CHP Genel Başkan Yardımcısı Ayata Türkiye’deki kadın sorunlarını rakamlarla ve örneklerle anlattığı raporu meclise dağıtarak Türkiye’deki kadınların sorununun “göstermelik paketlerle çözülemeyeceği” vurguladı. Raporda geçen birkaç tahlil ise şunlar:

- 11 yılda, kadınların güçlendirilmesi ve kadın-erkek eşitliği konularında hiçbir niteliksel gelişme sağlanmamıştır. AKP’nin kadınların kamusal yaşamda, çalışma hayatında ve siyasette daha eşit konuma gelmeleri yönünde bir iradesi bulunmamaktadır.
-Türkiye’nin kendine yakın bulduğu “yüzde ellisini” diğer yüzde elli aleyhine kışkırtmaya çalışan Başbakan, toplumun yüzde ellisini oluşturan kadınların sorunlarını, şekilci bir yaklaşımla, kılık kıyafetten ibaret görmektedir. AKP’nin, kadınların kamusal yaşamda, çalışma hayatında ve siyasette erkeklerle eşit konuma gelmeleri yönünde bir iradesi bulunmamaktadır.
-AKP iktidarı kız çocuklarını okuldan uzaklaştıran düzenlemeleri birbiri ardına devreye sokmaktadır. Eğitimi altüst eden 4+4+4 sistemine geçilmesi kız öğrencilerin beşinci ve altıncı sınıflarda okulu terk etme eğilimini artırmıştır.
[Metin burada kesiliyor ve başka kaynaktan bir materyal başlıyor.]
-- ==== Sys2Proof/WellFormed.lean ====
section
/-! DEFINITION. Which terms of `Instr` are commands: those the 24-bit argument field can express (spec/30_encoding.md R85).
Every payload is expressible, the wrong lengths too (R80): they are legal requests that fault when executed. -/

namespace Sys2Proof

/-- The first value that the argument field of `ARGW = 24` bits cannot hold (R9, R85). -/
abbrev argLimit : Nat := 2 ^ 24

/-- The argument of a command that takes one fits its field. -/
def Instr.wf : Instr → Bool
  | .sponge n _ => decide (n < argLimit)
  | .zeros levels _ => decide (levels < argLimit)
  | .perm _ | .hashn _ | .hashp _ | .comp _ | .leaf _ | .encb _ | .decb _ | .ench _ | .dech _ => true

end Sys2Proof
end

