-- ==== Sys2Proof/Machine/Operands.lean ====
section
/-! DEFINITION. The operand forms (spec/30_encoding.md R82): the length check of a fixed-shape payload, digests in limb form
(spec/44_tree.md R190, spec/45_digest.md R210), the load of lanes from a payload and the unload into a response. -/

namespace Sys2Proof.Machine

/-- The length check of a fixed-shape command (60_exceptions.md R243, R251 step 4). -/
def requireWidth (k : Nat) (pay : List Word) (run : State → Result) (s : State) : Result :=
  if pay.length = k then run s else raiseFault .width s

/-- The membership check of a payload of digest limbs (44_tree.md R190, 45_digest.md R213). -/
def requireLimbs (pay : List Word) (run : State → Result) (s : State) : Result :=
  if pay.all isMember then run s else raiseError .range s

/-- The digest that stands at index `off` of a word payload, limb0 first. -/
def digestAt (pay : List Word) (off : Nat) : Digest :=
  #v[pay.getD off 0, pay.getD (off + 1) 0, pay.getD (off + 2) 0, pay.getD (off + 3) 0]

/-- The all-zero digest (45_digest.md R210). -/
def zeroDigest : Digest := #v[0, 0, 0, 0]

/-- A 4-tuple of words is a valid digest when every word is below p (45_digest.md R210). -/
def validDigest (D : Digest) : Bool := D.toList.all isMember

/-- `LOADW(off, cnt)`: overwrite the leading lanes from the sequence `x`, reducing each word; the other lanes keep their
values (42_sponge.md R162, 41_permutation.md R142). No rule reads outside the sequence. -/
def loadw (x : List Word) (off cnt : Nat) (d : Datapath) : Datapath :=
  { d with
    S := lanesOf fun i => if i.val < cnt then fred (x.getD (off + i.val) 0) else d.S[i]
    IPOS := off + cnt }

/-- The lanes `[A, B, 0, 0, 0, 0]`: two digests and the capacity vector of an internal node (44_tree.md R191). -/
def digestLanes (A B : Digest) : Lanes := #v[A[0], A[1], A[2], A[3], B[0], B[1], B[2], B[3], 0, 0, 0, 0]

/-- Lanes 0 to 3 as a digest. -/
def laneDigest (v : Lanes) : Digest := #v[v[0], v[1], v[2], v[3]]

/-- The first `g` lanes, in order. -/
def leadingLanes (g : Nat) (v : Lanes) : List Word := v.toList.take g

/-- The response payload of an unload of `g` lanes, and the count of units produced. -/
def unload (g : Nat) (d : Datapath) (s : State) : Result :=
  returnOk (.words (leadingLanes g d.S)) { d with OCNT := g } s

end Sys2Proof.Machine
end

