-- ==== Sys2Proof/Machine/Hash.lean ====
section
/-! DEFINITION. The hash entry points and the commands HASHN and HASHP (spec/43_hash.md). -/

namespace Sys2Proof.Machine

/-- `HashNoPad(x)`: the digest whose limbs are `Sponge(x, 4)` (R180). -/
def hashNoPad (c : Config) (x : List Word) : Digest := digestAt (sponge c x 4) 0

/-- The number of zeros that padding appends to an input of `k` elements (R183 step 2). -/
def padZeros (k : Nat) : Nat := (12 - (k + 1) % 12) % 12

/-- `Pad(x)`: prepend 1, append zeros up to a multiple of 12, append 1 (R183). -/
def pad (x : List Word) : List Word := [1] ++ x ++ List.replicate (padZeros x.length) 0 ++ [1]

/-- `HashPad(x)` (R185). -/
def hashPad (c : Config) (x : List Word) : Digest := hashNoPad c (pad x)

/-- HASHN under a configuration (R181). -/
def hashnOn (c : Config) (pay : List Word) (s : State) : Result :=
  accept s fun s => unload 4 (absorb c pay s.dp) s

/-- HASHN (R181). -/
def execHashn (pay : List Word) (s : State) : Result := hashnOn Config.installed pay s

/-- HASHP under a configuration: the words are reduced before padding (R184). -/
def hashpOn (c : Config) (pay : List Word) (s : State) : Result :=
  accept s fun s => unload 4 (absorb c (pad (pay.map fred)) s.dp) s

/-- HASHP (R184). -/
def execHashp (pay : List Word) (s : State) : Result := hashpOn Config.installed pay s

end Sys2Proof.Machine
end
- 2012 yılında kadınların işgücüne katılım oranı yüzde 29 iken kentlerde sadece yüzde 24’tür. OECD ve AB ülkelerinde kadınların işgücüne katılımı yüzde 60’ı bulmaktadır. OECD sıralamasında sonuncu sırada yer alan Türkiye bir üstündeki Meksika’nın da (yüzde 47.1) çok gerisindedir.
-“Merdiven altı” olarak nitelendirilen işler kısa süreli ve geçici çalışmayı ve sosyal güvencesizliği beraberinde getirmektedir. Türkiye’de istihdam altındaki kadınların yüzde 57.8’i herhangi bir sosyal güvenlik kurumuna kayıtlı olmaksızın çalışmaktadır. AKP hükümeti kadınların sigortasız, güvencesiz ve kayıtdışı çalıştırmalarını özendirici politikalar izlemektedir.
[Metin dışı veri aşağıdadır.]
-- ==== Sys2Proof/Tests/Slice0.lean ====
section
/-! SUPPORT. The model's own tests. The expected results are those of spec/95_test_vectors.md (V<n>, under its toy
configurations), spec/30_encoding.md R84 and the rules' own examples; then a witness for the hypotheses of each obligation. -/

namespace Sys2Proof.Machine.Tests

/-! ### The toy configurations (95_test_vectors.md section 2) -/

/-- A natural number as a table entry. -/
def felt (n : Nat) : Felt := ⟨n % modulus, Nat.mod_lt n (by decide)⟩

/-- The formulas of TOYB, at any round counts. -/
def dense (Hm1 RP : Nat) : Config where
  Hm1 := Hm1
  RP := RP
  RC k := felt (1 + k ^ 2)
  MDS j i := felt (1 + (31 * j.val + 17 * i.val + 7 * i.val * j.val + j.val ^ 2) % 101)
  PRE j i := felt (1 + (13 * j.val + 29 * i.val + 5 * i.val * j.val + i.val ^ 2) % 103)
  SPR k := felt (1 + (k ^ 2 + 3 * k) % 107)

/-- TOYB: RF = 8, RP = 22. -/
def toyB : Config := dense 3 22

/-- TINY: RF = 2, RP = 1. -/
def tiny : Config := dense 0 1

/-- TINY with another entry where RC of length 25 ends. -/
def tinyBeyond : Config := { tiny with RC := fun k => if k < 25 then tiny.RC k else 0 }

/-! ### Small states and readers of results -/

/-- After reset, with one request presented. -/
def presenting (r : Request) : State := { State.reset with inbox := [.request r] }

/-- A halted block: a fault with code 0x83 came before. -/
def haltedBlock : State := { State.reset with FLT := true, FCAUSE := 0x83 }

/-- Scratch registers full of the largest field element. -/
def fullScratch : Datapath :=
  { Datapath.reset with S := Vector.replicate 12 (BitVec.ofNat 64 (modulus - 1)), T0 := BitVec.ofNat 64 (modulus - 1) }

/-- The next state of a result. -/
def nextOf : Result → Option State
  | .next t => some t
  | .fault _ => none
  | .refused _ => none

/-- The response of a result. -/
def respOf (r : Result) : Option Response := (nextOf r).bind State.resp

/-- What a command answers right after reset under a configuration. -/
def answer (c : Config) (i : Instr) : Option Response := respOf (execUnder c i State.reset)

/-- An OK response of words. -/
def okWords (l : List Word) : Option Response := some ⟨0x00000000, .words l⟩

/-- An OK response of bytes. -/
def okBytes (l : List Byte) : Option Response := some ⟨0x00000000, .bytes l⟩

/-- A response with nothing but a status. -/
def failed (stat : BitVec 32) : Option Response := some ⟨stat, .words []⟩

/-- A text as the bytes of its characters. -/
def ascii (t : String) : List Byte := t.toList.map fun ch => BitVec.ofNat 8 ch.toNat

/-- The words 100, 101, … -/
def from100 (k : Nat) : List Word := (List.range k).map fun t => BitVec.ofNat 64 (100 + t)

/-- The modulus as a word. -/
def P : Word := 0xFFFFFFFF00000001

/-! ### Well-formedness -/

theorem test_wf_refuses_wide_count : (Instr.sponge 16777216 []).wf = false := by decide
theorem test_wf_refuses_wide_depth : (Instr.zeros 16777216 []).wf = false := by decide

/-! ### Decoding: words written out bit by bit (R84) -/

theorem test_decode_perm : decode ⟨0b00000000000000000000000000000001#32, [7#64]⟩ = .ok (.perm [7]) := by decide
theorem test_decode_sponge : decode ⟨0b00000000000000000000010000000010#32, [7#64]⟩ = .ok (.sponge 4 [7]) := by decide
theorem test_decode_hashn : decode ⟨0b00000000000000000000000000000011#32, [7#64]⟩ = .ok (.hashn [7]) := by decide
theorem test_decode_hashp : decode ⟨0b00000000000000000000000000000100#32, [7#64]⟩ = .ok (.hashp [7]) := by decide
theorem test_decode_comp : decode ⟨0b00000000000000000000000000000101#32, [7#64]⟩ = .ok (.comp [7]) := by decide
theorem test_decode_leaf : decode ⟨0b00000000000000000000000000000110#32, [7#64]⟩ = .ok (.leaf [7]) := by decide
theorem test_decode_zeros : decode ⟨0b00000000000000000000010000000111#32, []⟩ = .ok (.zeros 4 []) := by decide
theorem test_decode_encb : decode ⟨0b00000000000000000000000000001000#32, [7#64]⟩ = .ok (.encb [7]) := by decide
theorem test_decode_decb : decode ⟨0b00000000000000000000000000001001#32, [7#8]⟩ = .ok (.decb [7]) := by decide
theorem test_decode_ench : decode ⟨0b00000000000000000000000000001010#32, [7#64]⟩ = .ok (.ench [7]) := by decide
theorem test_decode_dech : decode ⟨0b00000000000000000000000000001011#32, [7#8]⟩ = .ok (.dech [7]) := by decide

/-- V100, V101, V102: words that are no commands. -/
theorem test_decode_illegal :
    decode ⟨0x00000000#32, []⟩ = .error .undefinedOpcode ∧ decode ⟨0x0000000C#32, []⟩ = .error .undefinedOpcode ∧
    decode ⟨0x000000FF#32, []⟩ = .error .undefinedOpcode ∧ decode ⟨0x00000101#32, []⟩ = .error .nonzeroArg := by decide

/-- The table words (R84) through the host's own entry. -/
theorem test_decode_table_words :
    decodeTableWord 32 0x00000402 = some (.sponge 4 []) ∧ decodeTableWord 32 0x00000107 = some (.zeros 1 []) ∧
    decodeTableWord 32 0x00000008 = some (.encb [0, 0, 0, 0]) := by decide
-AKP hükümeti, kadınların özgürlüğünü kılık kıyafete indirgerken kadına yönelik şiddet, taciz, tecavüz ve özellikle kadın cinayetleri hızla artarak ürkütücü boyutlara ulaşmıştır. Uygulanan politikalar kadınlara yönelik şiddeti artıran zihniyetin arka planını oluşturmaktadır. Mevcut iktidarı savunan tutucu kanaat önderleri “kadınlar açık giysi giyerse elbette tecavüze uğrar” diyecek kadar ileri gitmiştir. Ne var ki AKP’nin “kutsal aile” tezi her gün beş kadının eşi, sevgilisi veya herhangi bir yakını tarafından öldürüldüğü ülkemizde tamamen çökmüştür.
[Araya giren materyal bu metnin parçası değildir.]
-- ==== Sys2Proof/Config.lean ====
section
/-!
DEFINITION. What an implementation fixes, and the free values (spec/92_eei_decisions.md section 1,
spec/93_implementation_defined.md part 1). A constant without a body has no value a proof can use.
-/
namespace Sys2Proof

/-- What the FPU hands back for a function the spec gives no algorithm for: the extended value, whether it is
inexact, and whether the last rounding went upward (45_fpu_common.md R675). -/
structure FpuResult where
  value : Ext80
  inexact : Bool
  roundUp : Bool
deriving DecidableEq, Repr, Inhabited

/-- What the upper halves of the general registers become when a task is loaded from a 286 TSS
(92_eei_decisions.md D51, parameter TSS286_UPPER). -/
inductive Tss286Upper where
  | unchanged
  | zero
  | ones
deriving DecidableEq, Repr, Inhabited

/-- The stepping identifier DL holds after reset (70_reset_and_hazards.md R1024, parameter REVID).
DESIGN CHOICE (log entry 2), unsafe: the first value of HRM Table 6-4. -/
def Config.revId : Byte := 0x01#8

/-- EAX after a reset with built-in self test (70_reset_and_hazards.md R1021, parameter BIST_RESULT, default 0). -/
def Config.bistResult : Word32 := 0#32

/-- Parameter TSS286_UPPER (61_tasking.md R995; 92_eei_decisions.md D51 leaves it open). -/
opaque Config.tss286Upper : Tss286Upper

/-- A free value of `w` bits, numbered by the draw counter: an undefined flag, result or field. -/
opaque Config.freeBits (w : Nat) (draw : Nat) : BitVec w

/-- What the platform answers to an I/O read; the draw counter stands for time (20_memory.md R160). -/
opaque Config.ioRead (port : Word16) (bytes : Nat) (draw : Nat) : Word32

/-- Which of two signaling NaNs of equal significand an operation takes (45_fpu_common.md R666 says no more); true: the
first. -/
opaque Config.snanTie (a b : Ext80) : Bool

/-- 2^x - 1 (45_fpu_common.md R675), a function of the operand and RC alone. -/
opaque Config.f2xm1 (x : Ext80) (rc : BitVec 2) : FpuResult
/-- y * log2 x. -/
opaque Config.fyl2x (x y : Ext80) (rc : BitVec 2) : FpuResult
/-- y * log2 (x + 1). -/
opaque Config.fyl2xp1 (x y : Ext80) (rc : BitVec 2) : FpuResult
/-- The arctangent of y / x. -/
opaque Config.fpatan (x y : Ext80) (rc : BitVec 2) : FpuResult
/-- The tangent, with the argument reduced by the 66-bit constant of 45_fpu_common.md R670. -/
opaque Config.ftan (x : Ext80) (rc : BitVec 2) : FpuResult
/-- The sine. -/
opaque Config.fsin (x : Ext80) (rc : BitVec 2) : FpuResult
/-- The cosine. -/
opaque Config.fcos (x : Ext80) (rc : BitVec 2) : FpuResult

end Sys2Proof
end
AKP medya özgürlüğünü hiçe saymaktadır
CHP Genel Başkan Yardımcısı Sencer Ayata MYK raporunda da “Muhafazakâr ağında internet” başlıklı “politika notu”nda ise şu değerlendirmeleri yaptı:

“AKP’nin baskıcı anlayışının bir ürünü olarak İçişleri Bakanlığı talimatıyla artık sosyal medya kullanıcıları polis tarafından izlenerek fişlenmekte, kullanıcıların haklarında soruşturma açılabilmektedir. AKP, çoğulcu demokrasilerin vazgeçilmez bir unsuru, düşünce ve ifade özgürlüğünün temel gereği olan medya özgürlüğünü hiçe saymaktadır. Birleşmiş Milletler İnsan Hakları Konseyi’nin 4 Haziran 2011’de onayladığı, ‘Düşünce ve İfade Özgürlüğünün İlerletilmesi ve Korunması’ raporunda temel bir insan hakkı olarak tanınan ve İnsan Hakları Beyannamesi kapsamına alınan internet erişimi hakkı Türkiye’de ne yazık ki özgürce kullanılamamaktadır. İnternet, her gün yeni teknolojiler, alternatif uygulamalar, alışkanlıkları dönüştüren yeniliklerle gelişmekte ve büyümektedir. AKP, bu özgürlükler ve gelişim alanını güvensizlik ve tehlike üzerinde kavramakta ve bu görüşü yaymaktadır. Bu sebeple, AKP’nin internete yaklaşımının temelini sansür, gözetleme, baskı ve kontrol mekanizmaları oluşturmaktadır. AKP hükümeti, hem devlet hem de STK’ler tarafından sunulması gereken eğitim sürecini desteklemek ve de bireysel seçimlerin güçlendirilmesinden ziyade buyrukçu bir yaklaşımla konuya ne denli dar baktığını göstermektedir. Demokratik toplumun asli unsurları olan çoğulculuk, hoşgörü ve açık fikirlilik gibi değerlerin gereği düşünce özgürlüğüdür. Antidemokratik uygulamalar ve bu konuda kamuoyunu yanıltıcı pazarlama teknikleriyle yürütülen kampanyalar bir an önce durdurulmalıdır. İnternetin güvenli kullanımının sağlanması yasaklar, sansürleme ya da baskıyla değil sayısal okuryazarlığın yaygınlaştırılması ile mümkündür.”